Linus turned his coat collar up around his neck and lowered his eyes to keep out the biting sea breeze. He should have been at work, but he had called in sick. He didn’t feel he could possibly go to work at all for the rest of the week—maybe ever again. He needed some time ... time to weigh things up ... time to work things out ... time to think.
He looked up and, squinting into the teeth of the salty gale, saw a park bench set back to where the foreshore rose up to meet the road. It was partially sheltered behind low-growing saltbush. He leaned into the wind and made his way towards it. Sinking wearily onto the bench he sighed, hunched forward and twisted his hands together in a gesture of desperation. He looked quickly to the right and to the left, and when he was sure that no one was in sight, gave vent to a flood of tears that warmed his chilled and pale cheeks.

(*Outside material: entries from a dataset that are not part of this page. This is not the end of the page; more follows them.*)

-- ==== Sys2Proof/Laws/Claims.lean ====
section
/-! SUPPORT. The spec's tables and formulas as the statements write them, and the machine's own functions: one lemma
for each that says they agree. -/

namespace Sys2Proof.Claims

open Sys2Proof.Machine

theorem cipher_eq_sbox (n : Nibble) : cipher n = sbox n := by
  revert n; decide

theorem legal_iff {b : Byte} : legal b ↔ ∃ n, b = sbox n := by
  constructor
  · intro h
    have all : ∀ b : Byte, b ∈ alphabet → ∃ n, b = sbox n := by decide
    exact all b h
  · rintro ⟨n, rfl⟩
    have all : ∀ n, sbox n ∈ alphabet := by decide
    exact all n

theorem not_legal_iff {b : Byte} : ¬ legal b ↔ inv b = none := by
  rw [legal_iff, inv_eq_none_iff]; exact not_exists

theorem pair_eq_pack2 (m : Byte) : pair m = pack2 m := by
  revert m; decide

theorem pair_eq : pair = pack2 := funext pair_eq_pack2

theorem littleEndian_eq_joinLE (ms : List Byte) : littleEndian ms = joinLE ms := by
  induction ms with
  | nil => rfl
  | cons m ms ih => rw [littleEndian, joinLE_cons, ih]

theorem declaredLength_eq_plen (r : Byte) : declaredLength r = plen r := by
  revert r; decide

theorem commandFrame_eq_buildCmd (reg pl : Byte) : commandFrame reg pl = buildCmd reg pl := by
  simp [commandFrame, buildCmd_eq, pair_eq, cmdHeadBytes]

theorem overwrite_eq_writeBytes (buf : Vector Byte 8) (out : List Byte) : overwrite buf out = writeBytes buf 0 out := by
  ext i hi
  simp [overwrite, writeBytes_getElem]

theorem serialised_eq (s : State) (out : List Byte) : serialised s out = (s.emit out).complete := by
  simp [serialised, completed, State.emit, State.complete, overwrite_eq_writeBytes]

theorem shifted_or (a b : Byte) : ((a.setWidth 16 <<< 8) ||| b.setWidth 16 : BitVec 16) = a ++ b := by
  apply BitVec.eq_of_toNat_eq
  have h := Nat.two_pow_add_eq_or_of_lt (i := 8) (b := b.toNat) (by simpa using b.isLt) a.toNat
  have ha : a.toNat < 256 := a.isLt
  have hb : b.toNat < 256 := b.isLt
  simp only [BitVec.toNat_or, BitVec.toNat_shiftLeft, BitVec.toNat_setWidth, BitVec.toNat_append, Nat.shiftLeft_eq]
  rw [Nat.mod_eq_of_lt (a := a.toNat) (by omega), Nat.mod_eq_of_lt (a := b.toNat) (by omega),
    Nat.mod_eq_of_lt (by omega)]

theorem afterRaise_eq (s : State) (r : Raised) : afterRaise s (faultCode r.kind) r.idx r.byte = s.raise r := by
  simp [afterRaise, State.raise, shifted_or]

theorem flags_eq_frameFlags (reg : Byte) (k : Nat) (t0 t1 : Byte) :
    flags reg k t0 t1 = frameFlags [t0, t1] reg k := by
  have ht : tvalid [t0, t1] = decide (t0 = 0x14 ∧ t1 = 0x13) := by
    simp [tvalid, tailOk, Bool.decide_and]; rfl
  have hl : lenok reg k = decide (declaredLength reg = some k) := by
    rw [declaredLength_eq_plen, lenok, beq_eq_decide]
  have hc : rcls reg = BitVec.ofNat 2 (if reg.toNat ≤ 48 then 0 else if reg.toNat ≤ 63 then 1 else 2) := by
    clear ht hl; revert reg; decide
  have all : ∀ (c : BitVec 2) (p q : Bool),
      (c ++ BitVec.ofBool p ++ BitVec.ofBool q : BitVec 4) =
        BitVec.ofNat 4 ((if q = true then 1 else 0) + (if p = true then 2 else 0) + 4 * c.toNat) := by decide
  have hb : (if reg.toNat ≤ 48 then 0 else if reg.toNat ≤ 63 then 1 else 2) < 4 := by split <;> [omega; split <;> omega]
  rw [frameFlags, ht, hl, hc, all]
  simp only [flags, decide_eq_true_eq, BitVec.toNat_ofNat]
  rw [Nat.mod_eq_of_lt hb]

theorem buffered_eq_input (s : State) : buffered s = s.input s.ilen.toNat := rfl

theorem taken_eq_take (s : State) (rest : List HostAction) : taken s rest = s.take rest := rfl

end Sys2Proof.Claims
end

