/-- The state after a PFRM that delivers a frame (R110). -/
def State.parsed (s : State) (head : List Byte) (reg : Byte) (ms tail : List Byte) : State :=
  (s.showFrame ⟨head, reg.toNat, joinLE ms, ms.length, tail⟩).complete

/-- PFRM completes on a buffer that holds a frame (R110). -/
theorem State.HoldsFrame.exec_pfrm {s : State} {head ms tail : List Byte} {reg : Byte}
    (h : s.HoldsFrame head reg ms tail) : exec .pfrm s = .next (s.parsed head reg ms tail) := by
  obtain ⟨hh, ht, hk, hl, hs⟩ := h
  obtain ⟨operand, -⟩ := s.inputFrame_parse (by omega) (by omega)
  rw [Machine.exec_pfrm, operand, hs, parse_frame head tail ms reg hh ht hk]
  rfl

/-- PFRM completes on no other buffer (R110). -/
theorem holdsFrame_of_pfrm {s t : State} (h : exec .pfrm s = .next t) (h0 : t.status = 0) :
    ∃ head reg ms tail, s.HoldsFrame head reg ms tail ∧ t = s.parsed head reg ms tail := by
  have no_raise {r : Raised} (e : exec .pfrm s = .next (s.raise r)) : False := by
    obtain rfl := next_inj (e.symm.trans h)
    exact s.raise_status_ne_zero r h0
  rcases exec_pfrm_cases s with ⟨-, e⟩ | ⟨-, e⟩ | ⟨-, -, -,
    ⟨head, ms, tail, reg, hh, ht, hk, hl, hs, e⟩ | ⟨l, b, r, -, -, -, e⟩ | ⟨reg, -, -, e⟩ |
    ⟨reg, l, b, r, -, -, -, -, -, e⟩⟩
  case inr.inr.inl => exact ⟨head, reg, ms, tail, ⟨hh, ht, hk, hl, hs⟩, next_inj (h.symm.trans e)⟩
  all_goals exact (no_raise e).elim

/-- The k low bytes of a value joined from k bytes are these bytes (R44, R113). -/
theorem bytesLE_joinLE (ms : List Byte) : bytesLE ms.length (joinLE ms) = ms := by
  induction ms with
  | nil => rfl
  | cons m ms ih =>
    have hm := m.isLt
    have first : BitVec.ofNat 8 (m.toNat + 256 * joinLE ms) = m := by
      apply BitVec.eq_of_toNat_eq
      rw [BitVec.toNat_ofNat]
      omega
    have rest : (m.toNat + 256 * joinLE ms) / 256 = joinLE ms := by omega
    rw [List.length_cons, bytesLE_succ, joinLE_cons, first, rest, ih]

section
variable {s : State} {head ms tail : List Byte} {reg : Byte}

theorem State.parsed_rreg : (s.parsed head reg ms tail).rreg = reg := by
  simp [State.parsed]

theorem State.parsed_rk (hk : ms.length ≤ 3) : (s.parsed head reg ms tail).rk.toNat = ms.length :=
  (shown_value_lt ms hk).1

/-- RVAL loses nothing of a value of up to three magnitude bytes (R20, R97). -/
theorem State.parsed_rval (hk : ms.length ≤ 3) : (s.parsed head reg ms tail).rval.toNat = joinLE ms := by
  have below : joinLE ms < 2 ^ 24 := (joinLE_lt ms).trans_le (Nat.pow_le_pow_right (by decide) (by omega))
  rw [State.parsed, State.complete_rval, State.showFrame_rval, BitVec.toNat_ofNat, Nat.mod_eq_of_lt below]

/-- The magnitude bytes are the RK low bytes of RVAL, least significant first (R44). -/
theorem State.parsed_magnitude_bytes (hk : ms.length ≤ 3) :
    (List.range (s.parsed head reg ms tail).rk.toNat).map
      (fun j => (s.parsed head reg ms tail).rval.extractLsb' (8 * j) 8) = ms := by
  calc _ = bytesLE (s.parsed head reg ms tail).rk.toNat (s.parsed head reg ms tail).rval.toNat := rfl
    _ = ms := by rw [State.parsed_rk hk, State.parsed_rval hk, bytesLE_joinLE]

/-- RHEAD shows the head, byte 0 in bits 31:24 (R22, R42). -/
theorem State.parsed_head_bytes (hh : head.length = 4) :
    head = [(s.parsed head reg ms tail).rhead.extractLsb' 24 8, (s.parsed head reg ms tail).rhead.extractLsb' 16 8,
      (s.parsed head reg ms tail).rhead.extractLsb' 8 8, (s.parsed head reg ms tail).rhead.extractLsb' 0 8] := by
  obtain ⟨h0, h1, h2, h3, rfl⟩ := List.length_eq_four.mp hh
  have l0 := h0.isLt
  have l1 := h1.isLt
  have l2 := h2.isLt
  have l3 := h3.isLt
  simp only [State.parsed, State.complete_rhead, State.showFrame_rhead, joinBE_four, List.cons.injEq, and_true]
  refine ⟨?_, ?_, ?_, ?_⟩ <;> apply BitVec.eq_of_toNat_eq <;> rw [toNat_field, BitVec.toNat_ofNat] <;> omega

/-- RTAIL shows the trailer, its first byte in bits 15:8 (R23, R42). -/
theorem State.parsed_tail_bytes (ht : tail.length = 2) :
    tail = [(s.parsed head reg ms tail).rtail.extractLsb' 8 8, (s.parsed head reg ms tail).rtail.extractLsb' 0 8] := by
  obtain ⟨t0, t1, rfl⟩ := List.length_eq_two.mp ht
  have l0 := t0.isLt
  have l1 := t1.isLt
  simp only [State.parsed, State.complete_rtail, State.showFrame_rtail, joinBE_two, List.cons.injEq, and_true]
  refine ⟨?_, ?_⟩ <;> apply BitVec.eq_of_toNat_eq <;> rw [toNat_field, BitVec.toNat_ofNat] <;> omega

theorem State.parsed_rflg : (s.parsed head reg ms tail).rflg = frameFlags tail reg ms.length := by
  simp [State.parsed]

theorem State.parsed_tvalidFlag : (s.parsed head reg ms tail).tvalidFlag = true ↔ tail = tailOk := by
  obtain ⟨tvalid_eq, -, -⟩ := frameFlags_fields tail reg ms.length
  rw [State.tvalidFlag, State.parsed_rflg, tvalid_eq, tvalid, beq_iff_eq]

theorem State.parsed_lenokFlag :
    (s.parsed head reg ms tail).lenokFlag = true ↔ declaredLength reg = some ms.length := by
  obtain ⟨-, lenok_eq, -⟩ := frameFlags_fields tail reg ms.length
  rw [State.lenokFlag, State.parsed_rflg, lenok_eq, lenok, beq_iff_eq, declaredLength_eq_plen]

theorem State.parsed_rclsField : (s.parsed head reg ms tail).rclsField = rcls reg := by
  obtain ⟨-, -, rcls_eq⟩ := frameFlags_fields tail reg ms.length
  rw [State.rclsField, State.parsed_rflg, rcls_eq]

/-- A frame is acceptable after PFRM exactly when its trailer is good (R107, R132). -/
theorem State.parsed_acceptable : (s.parsed head reg ms tail).acceptable = true ↔ tail = tailOk := by
  rw [State.acceptable, Bool.and_eq_true, State.parsed_tvalidFlag]
  exact and_iff_right (decide_eq_true rfl)

end

theorem rcls_toNat (reg : Byte) :
    (rcls reg).toNat = if reg.toNat ≤ 48 then 0 else if reg.toNat ≤ 63 then 1 else 2 := by
  revert reg; decide

/-- Settles O30: the buffer holds a frame, and the spec's registers are those that the machine shows. -/
theorem pfrmDeliversTheFrame : Obligations.PfrmDeliversTheFrame := by
  intro s h0 h1 h2 h3 reg t0 t1 ms hk hl hs
  rw [buffered_eq_input, pair_eq] at hs
  have holds : s.HoldsFrame [h0, h1, h2, h3] reg ms [t0, t1] := ⟨rfl, rfl, hk, hl, hs⟩
  rw [holds.exec_pfrm]
  simp only [State.parsed, State.showFrame, State.complete, joinBE_four, joinBE_two, littleEndian_eq_joinLE,
    flags_eq_frameFlags, BitVec.ofNat_toNat, BitVec.setWidth_eq]

/-- Settles O36: the last two bytes of the buffer are the frame's trailer. -/
theorem tvalidIsTheOrderedTrailer : Obligations.TvalidIsTheOrderedTrailer := by
  intro s t h h0
  obtain ⟨head, reg, ms, tail, holds, rfl⟩ := holdsFrame_of_pfrm h h0
  rw [State.parsed_tvalidFlag, buffered_eq_input, holds.input_eq]
  constructor
  · rintro rfl
    exact ⟨_, rfl⟩
  · rintro ⟨body, e⟩
    exact (List.append_inj' e holds.tail_length).2

/-- Settles O37, by the fields of RFLG. -/
theorem rclsAndLenokDescribeTheRegister : Obligations.RclsAndLenokDescribeTheRegister := by
  intro s t h h0
  obtain ⟨head, reg, ms, tail, holds, rfl⟩ := holdsFrame_of_pfrm h h0
  rw [State.parsed_rclsField, State.parsed_lenokFlag, State.parsed_rreg, State.parsed_rk holds.k_le]
  exact ⟨rcls_toNat reg, Iff.rfl⟩

/-- Settles O39: each part of the frame is read back from its register. -/
theorem parsedBufferIsRebuiltFromTheResult : Obligations.ParsedBufferIsRebuiltFromTheResult := by
  intro s t h h0
  obtain ⟨head, reg, ms, tail, holds, rfl⟩ := holdsFrame_of_pfrm h h0
  rw [State.parsed_magnitude_bytes holds.k_le, ← State.parsed_head_bytes holds.head_length,
    ← State.parsed_tail_bytes holds.tail_length, State.parsed_rreg, pair_eq]
  exact holds.input_eq

/-- Settles O40: a response is a frame of the k low bytes of its value, which join to the value. -/
theorem responseFramesParseToWhatTheyCarry : Obligations.ResponseFramesParseToWhatTheyCarry := by
  intro s head reg val k hh hk hv hl hs
  have len := length_bytesLE k val
  have hk' : (bytesLE k val).length ≤ 3 := len.trans_le hk
  have holds : s.HoldsFrame head reg (bytesLE k val) tailOk := ⟨hh, rfl, hk', by rw [hl, len], hs⟩
  refine ⟨_, holds.exec_pfrm, rfl, State.parsed_rreg, ?_, ?_, rfl, State.parsed_tvalidFlag.mpr rfl,
    State.parsed_head_bytes hh⟩
  · rw [State.parsed_rval hk', joinLE_bytesLE, Nat.mod_eq_of_lt hv]
  · rw [State.parsed_rk hk', len]

/-- Settles O41: a command frame is a frame with no magnitude byte, whose trailer is a cipher pair. -/
theorem commandFramesAreNeverValidResponses : Obligations.CommandFramesAreNeverValidResponses := by
  intro reg pl s t u ht hu hs
  obtain rfl := next_inj ((exec_bcmd reg pl s).symm.trans ht)
  have out : (s.emit (buildCmd reg pl)).obuf.toList = buildCmd reg pl := by
    have e := s.take_olen_emit (out := buildCmd reg pl) (by simp)
    rwa [s.emit_olen_toNat (by simp), length_buildCmd, List.take_of_length_le (by simp)] at e
  have bytes : buffered u = cmdHeadBytes ++ pack2 reg ++ [] ++ pack2 pl := by
    rw [hs, State.complete_obuf, out, buildCmd_eq, List.append_nil]
  have holds : u.HoldsFrame cmdHeadBytes reg [] (pack2 pl) := ⟨rfl, rfl, by decide, by rw [hu]; rfl, bytes⟩
  have bad_trailer : pack2 pl ≠ tailOk := fun e => sbox_ne_trailer _ (List.cons.inj e).1
  exact ⟨_, holds.exec_pfrm, rfl, rfl, State.parsed_rreg, rfl, rfl,
    Bool.eq_false_iff.mpr (mt State.parsed_tvalidFlag.mp bad_trailer)⟩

As he sat there on the bench by the sea, his chaotic thoughts raced in several directions at once. First, he thought of the weekend just gone—the circumstances of which had led him to where he was right now, missing work and doubting his ability to return. Then his mind roamed back a few months, then years, then forward again. He tried to slow the frenetic pace of his thoughts and memories by taking several deep breaths, and found that this helped for a while.

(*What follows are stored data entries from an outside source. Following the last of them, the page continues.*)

-- ==== Sys2Proof/Machine/Memory.lean ====
section
/-! DEFINITION. Main memory: the font constant, what an unlisted address reads as, the raw and the
bounds-checked accesses, and the canonical form (spec 20_memory.md, 10_state.md R30, R34, R36). -/

namespace Sys2Proof.Machine

/-- The `FONT` constant, glyphs 0 to F of five bytes each (10_state.md R36). PRESUMED: the customary
table, the parameter's default; the source gives no byte of it. Log 1. -/
def fontTable : List Byte :=
  [0xF0, 0x90, 0x90, 0x90, 0xF0,  0x20, 0x60, 0x20, 0x20, 0x70,
   0xF0, 0x10, 0xF0, 0x80, 0xF0,  0xF0, 0x10, 0xF0, 0x10, 0xF0] ++
  [0x90, 0x90, 0xF0, 0x10, 0x10,  0xF0, 0x80, 0xF0, 0x10, 0xF0,
   0xF0, 0x80, 0xF0, 0x90, 0xF0,  0xF0, 0x10, 0x20, 0x40, 0x40] ++
  [0xF0, 0x90, 0xF0, 0x90, 0xF0,  0xF0, 0x90, 0xF0, 0x10, 0xF0,
   0xF0, 0x90, 0xF0, 0x90, 0x90,  0xE0, 0x90, 0xE0, 0x90, 0xE0] ++
  [0xF0, 0x80, 0x80, 0x80, 0xF0,  0xE0, 0x90, 0x90, 0x90, 0xE0,
   0xF0, 0x80, 0xF0, 0x80, 0xF0,  0xF0, 0x80, 0xF0, 0x80, 0x80]

/-- What an address that memory does not list reads as: its contents after power-on and RESET, the font
at `0x050..0x09F` and 0 elsewhere (10_state.md R34, 20_memory.md R58). Log 11. -/
def unlisted (a : Nat) : Byte :=
  if Config.fontBase ≤ a ∧ a < Config.fontBase + Config.fontSize then
    fontTable.getD (a - Config.fontBase) 0
  else 0

/-- The byte listed for an address, if any. -/
def Memory.lookup : Memory → Nat → Option Byte
  | [], _ => none
  | (b, w) :: rest, a => if b = a then some w else Memory.lookup rest a

/-- The byte at an address (20_memory.md R57: the last value written). The bounds check is the
caller's (`memRead`, `rangeFault`). -/
def Memory.peek (m : Memory) (a : Nat) : Byte := (m.lookup a).getD (unlisted a)

/-- The memory without a listing of an address. -/
def Memory.erase (m : Memory) (a : Nat) : Memory := m.filter fun c => c.1 ≠ a

/-- The memory with a cell put in at its place by rising address. -/
def Memory.insert : Memory → Nat → Byte → Memory
  | [], a, w => [(a, w)]
  | (b, u) :: rest, a, w =>
    if a < b then (a, w) :: (b, u) :: rest else (b, u) :: Memory.insert rest a w

/-- A store of one byte (20_memory.md R52, R57), kept in canonical form: a value that an unlisted address
reads as is not listed. Outside the address space nothing is stored; the check that faults there is the
caller's. -/
def Memory.poke (m : Memory) (a : Nat) (w : Byte) : Memory :=
  if a < Config.memSize then
    if w = unlisted a then m.erase a else (m.erase a).insert a w
  else m

/-- Bytes stored one after the other at rising addresses, the first at `a` (20_memory.md R55, R60 (a)). -/
def Memory.pokeBytes : Memory → Nat → List Byte → Memory
  | m, _, [] => m
  | m, a, w :: ws => Memory.pokeBytes (m.poke a w) (a + 1) ws

/-- Whether a cell may stand in canonical memory: in the address space, not what it would read as
unlisted. -/
def cellCanonical (c : Host.Cell) : Bool :=
  decide (c.1 < Config.memSize) && decide (c.2 ≠ unlisted c.1)

/-- Canonical form: addresses strictly rising, every cell canonical. Equal memories are equal lists. -/
def Memory.wf : Memory → Bool
  | [] => true
  | [c] => cellCanonical c
  | c :: d :: rest => cellCanonical c && decide (c.1 < d.1) && Memory.wf (d :: rest)

/-! ## Bounds-checked access (20_memory.md R52, R53, R54) -/

/-- The latch contents of a memory fault at an address (60_exceptions.md R251); 17 bits hold every
address a rule can form (20_memory.md R53). -/
def memoryFault (a : Nat) (kind : AccessKind) : FaultLatch :=
  ⟨.memoryFault, kind, BitVec.ofNat 17 a⟩

/-- `MemRead(addr, 1)` (20_memory.md R52): the fault, or the byte. -/
def memRead (m : Memory) (a : Nat) (kind : AccessKind) : Except FaultLatch Byte :=
  if a ≥ Config.memSize then .error (memoryFault a kind) else .ok (m.peek a)

/-- The check an instruction makes before any of its `count` accesses at consecutive rising addresses
from `first` (20_memory.md R54): the fault, at the lowest offending address, if the last one is out of
range. -/
def rangeFault (first count : Nat) (kind : AccessKind) : Option FaultLatch :=
  if 0 < count ∧ first + count - 1 ≥ Config.memSize then
    some (memoryFault (max first Config.memSize) kind)
  else none

end Sys2Proof.Machine
end

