-- ==== Sys2Proof/Machine/Display.lean ====
section
/-! DEFINITION. The display instructions `00E0` and `DXYN` (spec 44_display.md). -/

namespace Sys2Proof.Machine

/-- `00E0`, clear the display; VF is not written (R200). -/
def exec00E0 (s : State) : Host.Outcome State Fault Refusal :=
  .next ({ s with fb := Framebuffer.blank }.markRedraw).advance

/-- One row of a draw (R201): the sprite byte `sprite` XORed onto the eight pixels from column `x0` of
row `y`, the collision so far kept. -/
def drawRow (x0 : BitVec 6) (y : BitVec 5) (sprite : Byte) (fb : Framebuffer) (hit : Bool) :
    Framebuffer × Bool :=
  let old := fb.getByte x0 y
  (fb.setByte x0 y (old ^^^ sprite), hit || collisionFlag old sprite)

/-- The row loop of a draw (R201): the rows `r` = 0, 1, ... of the sprite at `base`, `r` rising, row `r`
at screen row `y0 + r`. Answers the framebuffer and whether any lit pixel was turned off. -/
def drawSprite (m : Memory) (base : Nat) (x0 : BitVec 6) (y0 rows : Nat) (fb : Framebuffer) :
    Framebuffer × Bool :=
  (List.range rows).foldl
    (fun acc r => drawRow x0 (BitVec.ofNat 5 (y0 + r)) (m.peek (base + r)) acc.1 acc.2) (fb, false)

/-- `DXYN`, draw a sprite (R201): start column modulo 64, rows clipped at the bottom, every sprite
address checked first, the collision flag written to VF last. Logs 17, 18. -/
def execDXYN (x y n : Nibble) (s : State) : Host.Outcome State Fault Refusal :=
  let x0 := spriteColumn (s.reg x)
  let y0 := s.reg y
  let rows := spriteRows y0 n
  match rangeFault (s.effectiveAddress 0) rows .dataRead with
  | some f => .next (s.raise f)
  | none =>
    let drawn := drawSprite s.mem (s.effectiveAddress 0) x0 y0.toNat rows s.fb
    .next (({ s with fb := drawn.1 }.setReg vf (flagByte drawn.2)).markRedraw).advance

end Sys2Proof.Machine
end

He was almost twenty-two years old, but was at a place one usually arrives at much later in life. He was at that place where you sit to take stock of your life, wondering where it began to go wrong and looking for the things that could have been done, or choices that could have been made, to steer life in a different direction.
As he mulled things over, he realised there was nothing he could have done to escape any of it. He hadn’t chosen the family he was born into. He hadn’t been the one in control. Others had mapped out his life and destiny. He’d had no say in the matter. Maybe things couldn’t be undone, but perhaps if he put his mind to it, he could find a way out … a way of escape … a way of setting things right.
His memories settled upon his childhood, and he began to painfully relive it. It was a childhood that he swore his own children would never have to live. He was going to be a different kind of man from his father, and a different kind of man from what his grandfather had shown himself to be this weekend. As he sat there in the biting cold wind, he swore that the bitterness that had gripped them in its fatal clutches wasn’t going to have its way with him. The vicious circle stops with me, he thought.